-- Opening Marker --
/-! ### `onSeat` -/

@[simp] theorem State.onSeat_dies (s : State) (c n : Nat) (f : Seat → Seat) : (s.onSeat c n f).dies = s.dies := rfl
@[simp] theorem State.onSeat_mem (s : State) (c n : Nat) (f : Seat → Seat) : (s.onSeat c n f).mem = s.mem := rfl
@[simp] theorem State.onSeat_sealed (s : State) (c n : Nat) (f : Seat → Seat) : (s.onSeat c n f).sealed = s.sealed := rfl
@[simp] theorem State.onSeat_poison (s : State) (c n : Nat) (f : Seat → Seat) : (s.onSeat c n f).poison = s.poison := rfl
@[simp] theorem State.onSeat_retired (s : State) (c n : Nat) (f : Seat → Seat) : (s.onSeat c n f).retired = s.retired := rfl
@[simp] theorem State.onSeat_posted (s : State) (c n : Nat) (f : Seat → Seat) : (s.onSeat c n f).posted = s.posted := rfl
@[simp] theorem State.onSeat_nextPost (s : State) (c n : Nat) (f : Seat → Seat) : (s.onSeat c n f).nextPost = s.nextPost := rfl
@[simp] theorem State.onSeat_agenda (s : State) (c n : Nat) (f : Seat → Seat) : (s.onSeat c n f).agenda = s.agenda := rfl
@[simp] theorem State.onSeat_cx (s : State) (c n : Nat) (f : Seat → Seat) : (s.onSeat c n f).cx = s.cx := rfl
@[simp] theorem State.onSeat_mesh (s : State) (c n : Nat) (f : Seat → Seat) : (s.onSeat c n f).mesh = s.mesh := rfl
@[simp] theorem State.onSeat_flume (s : State) (c n : Nat) (f : Seat → Seat) : (s.onSeat c n f).flume = s.flume := rfl
@[simp] theorem State.onSeat_canal (s : State) (c n : Nat) (f : Seat → Seat) : (s.onSeat c n f).canal = s.canal := rfl
@[simp] theorem State.onSeat_wallow (s : State) (c n : Nat) (f : Seat → Seat) : (s.onSeat c n f).wallow = s.wallow := rfl
@[simp] theorem State.onSeat_launches (s : State) (c n : Nat) (f : Seat → Seat) : (s.onSeat c n f).launches = s.launches := rfl
@[simp] theorem State.onSeat_awake (s : State) (c n : Nat) (f : Seat → Seat) : (s.onSeat c n f).awake = s.awake := rfl
@[simp] theorem State.onSeat_lastQueue (s : State) (c n : Nat) (f : Seat → Seat) : (s.onSeat c n f).lastQueue = s.lastQueue := rfl
@[simp] theorem State.onSeat_polled (s : State) (c n : Nat) (f : Seat → Seat) : (s.onSeat c n f).polled = s.polled := rfl
@[simp] theorem State.onSeat_taskKeys (s : State) (c n : Nat) (f : Seat → Seat) : (s.onSeat c n f).taskKeys = s.taskKeys := rfl
@[simp] theorem State.onSeat_inserting (s : State) (c n : Nat) (f : Seat → Seat) : (s.onSeat c n f).inserting = s.inserting := rfl
@[simp] theorem State.onSeat_hitting (s : State) (c n : Nat) (f : Seat → Seat) : (s.onSeat c n f).hitting = s.hitting := rfl
@[simp] theorem State.onSeat_jobs (s : State) (c n : Nat) (f : Seat → Seat) : (s.onSeat c n f).jobs = s.jobs := rfl
@[simp] theorem State.onSeat_savedTasks (s : State) (c n : Nat) (f : Seat → Seat) : (s.onSeat c n f).savedTasks = s.savedTasks := rfl
@[simp] theorem State.onSeat_spawned (s : State) (c n : Nat) (f : Seat → Seat) : (s.onSeat c n f).spawned = s.spawned := rfl
@[simp] theorem State.onSeat_keys (s : State) (c n : Nat) (f : Seat → Seat) : (s.onSeat c n f).keys = s.keys := rfl
@[simp] theorem State.onSeat_hostSide (s : State) (c n : Nat) (f : Seat → Seat) : (s.onSeat c n f).hostSide = s.hostSide := rfl
@[simp] theorem State.onSeat_mgmtLog (s : State) (c n : Nat) (f : Seat → Seat) : (s.onSeat c n f).mgmtLog = s.mgmtLog := rfl
@[simp] theorem State.onSeat_iocTags (s : State) (c n : Nat) (f : Seat → Seat) : (s.onSeat c n f).iocTags = s.iocTags := rfl
@[simp] theorem State.onSeat_dom (s : State) (c n : Nat) (f : Seat → Seat) : (s.onSeat c n f).dom = s.dom := rfl
@[simp] theorem State.onSeat_prow (s : State) (c n : Nat) (f : Seat → Seat) : (s.onSeat c n f).prow = s.prow := rfl
@[simp] theorem State.onSeat_pcol (s : State) (c n : Nat) (f : Seat → Seat) : (s.onSeat c n f).pcol = s.pcol := rfl

/-! ### `onMe` -/

@[simp] theorem State.onMe_dies (s : State) (f : Seat → Seat) : (s.onMe f).dies = s.dies := rfl
@[simp] theorem State.onMe_mem (s : State) (f : Seat → Seat) : (s.onMe f).mem = s.mem := rfl
@[simp] theorem State.onMe_sealed (s : State) (f : Seat → Seat) : (s.onMe f).sealed = s.sealed := rfl
@[simp] theorem State.onMe_poison (s : State) (f : Seat → Seat) : (s.onMe f).poison = s.poison := rfl
@[simp] theorem State.onMe_retired (s : State) (f : Seat → Seat) : (s.onMe f).retired = s.retired := rfl
@[simp] theorem State.onMe_posted (s : State) (f : Seat → Seat) : (s.onMe f).posted = s.posted := rfl
@[simp] theorem State.onMe_nextPost (s : State) (f : Seat → Seat) : (s.onMe f).nextPost = s.nextPost := rfl
@[simp] theorem State.onMe_agenda (s : State) (f : Seat → Seat) : (s.onMe f).agenda = s.agenda := rfl
@[simp] theorem State.onMe_cx (s : State) (f : Seat → Seat) : (s.onMe f).cx = s.cx := rfl
@[simp] theorem State.onMe_mesh (s : State) (f : Seat → Seat) : (s.onMe f).mesh = s.mesh := rfl
@[simp] theorem State.onMe_flume (s : State) (f : Seat → Seat) : (s.onMe f).flume = s.flume := rfl
@[simp] theorem State.onMe_canal (s : State) (f : Seat → Seat) : (s.onMe f).canal = s.canal := rfl
@[simp] theorem State.onMe_wallow (s : State) (f : Seat → Seat) : (s.onMe f).wallow = s.wallow := rfl
@[simp] theorem State.onMe_launches (s : State) (f : Seat → Seat) : (s.onMe f).launches = s.launches := rfl
@[simp] theorem State.onMe_awake (s : State) (f : Seat → Seat) : (s.onMe f).awake = s.awake := rfl
@[simp] theorem State.onMe_lastQueue (s : State) (f : Seat → Seat) : (s.onMe f).lastQueue = s.lastQueue := rfl
@[simp] theorem State.onMe_polled (s : State) (f : Seat → Seat) : (s.onMe f).polled = s.polled := rfl
@[simp] theorem State.onMe_taskKeys (s : State) (f : Seat → Seat) : (s.onMe f).taskKeys = s.taskKeys := rfl
@[simp] theorem State.onMe_inserting (s : State) (f : Seat → Seat) : (s.onMe f).inserting = s.inserting := rfl
@[simp] theorem State.onMe_hitting (s : State) (f : Seat → Seat) : (s.onMe f).hitting = s.hitting := rfl
@[simp] theorem State.onMe_jobs (s : State) (f : Seat → Seat) : (s.onMe f).jobs = s.jobs := rfl
@[simp] theorem State.onMe_savedTasks (s : State) (f : Seat → Seat) : (s.onMe f).savedTasks = s.savedTasks := rfl
@[simp] theorem State.onMe_spawned (s : State) (f : Seat → Seat) : (s.onMe f).spawned = s.spawned := rfl
@[simp] theorem State.onMe_keys (s : State) (f : Seat → Seat) : (s.onMe f).keys = s.keys := rfl
@[simp] theorem State.onMe_hostSide (s : State) (f : Seat → Seat) : (s.onMe f).hostSide = s.hostSide := rfl
@[simp] theorem State.onMe_mgmtLog (s : State) (f : Seat → Seat) : (s.onMe f).mgmtLog = s.mgmtLog := rfl
@[simp] theorem State.onMe_iocTags (s : State) (f : Seat → Seat) : (s.onMe f).iocTags = s.iocTags := rfl
@[simp] theorem State.onMe_dom (s : State) (f : Seat → Seat) : (s.onMe f).dom = s.dom := rfl
@[simp] theorem State.onMe_prow (s : State) (f : Seat → Seat) : (s.onMe f).prow = s.prow := rfl
@[simp] theorem State.onMe_pcol (s : State) (f : Seat → Seat) : (s.onMe f).pcol = s.pcol := rfl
-- Closing Marker --
● ASSIGNMENT: Please transcribe the lines from the one containing "(s.onMe f).iocTags = s.iocTags := rfl" through the last line of the records. Include both ends and nothing else.

● WRITTEN REPLY:
@[simp] theorem State.onMe_iocTags (s : State) (f : Seat → Seat) : (s.onMe f).iocTags = s.iocTags := rfl
@[simp] theorem State.onMe_dom (s : State) (f : Seat → Seat) : (s.onMe f).dom = s.dom := rfl
@[simp] theorem State.onMe_prow (s : State) (f : Seat → Seat) : (s.onMe f).prow = s.prow := rfl
@[simp] theorem State.onMe_pcol (s : State) (f : Seat → Seat) : (s.onMe f).pcol = s.pcol := rfl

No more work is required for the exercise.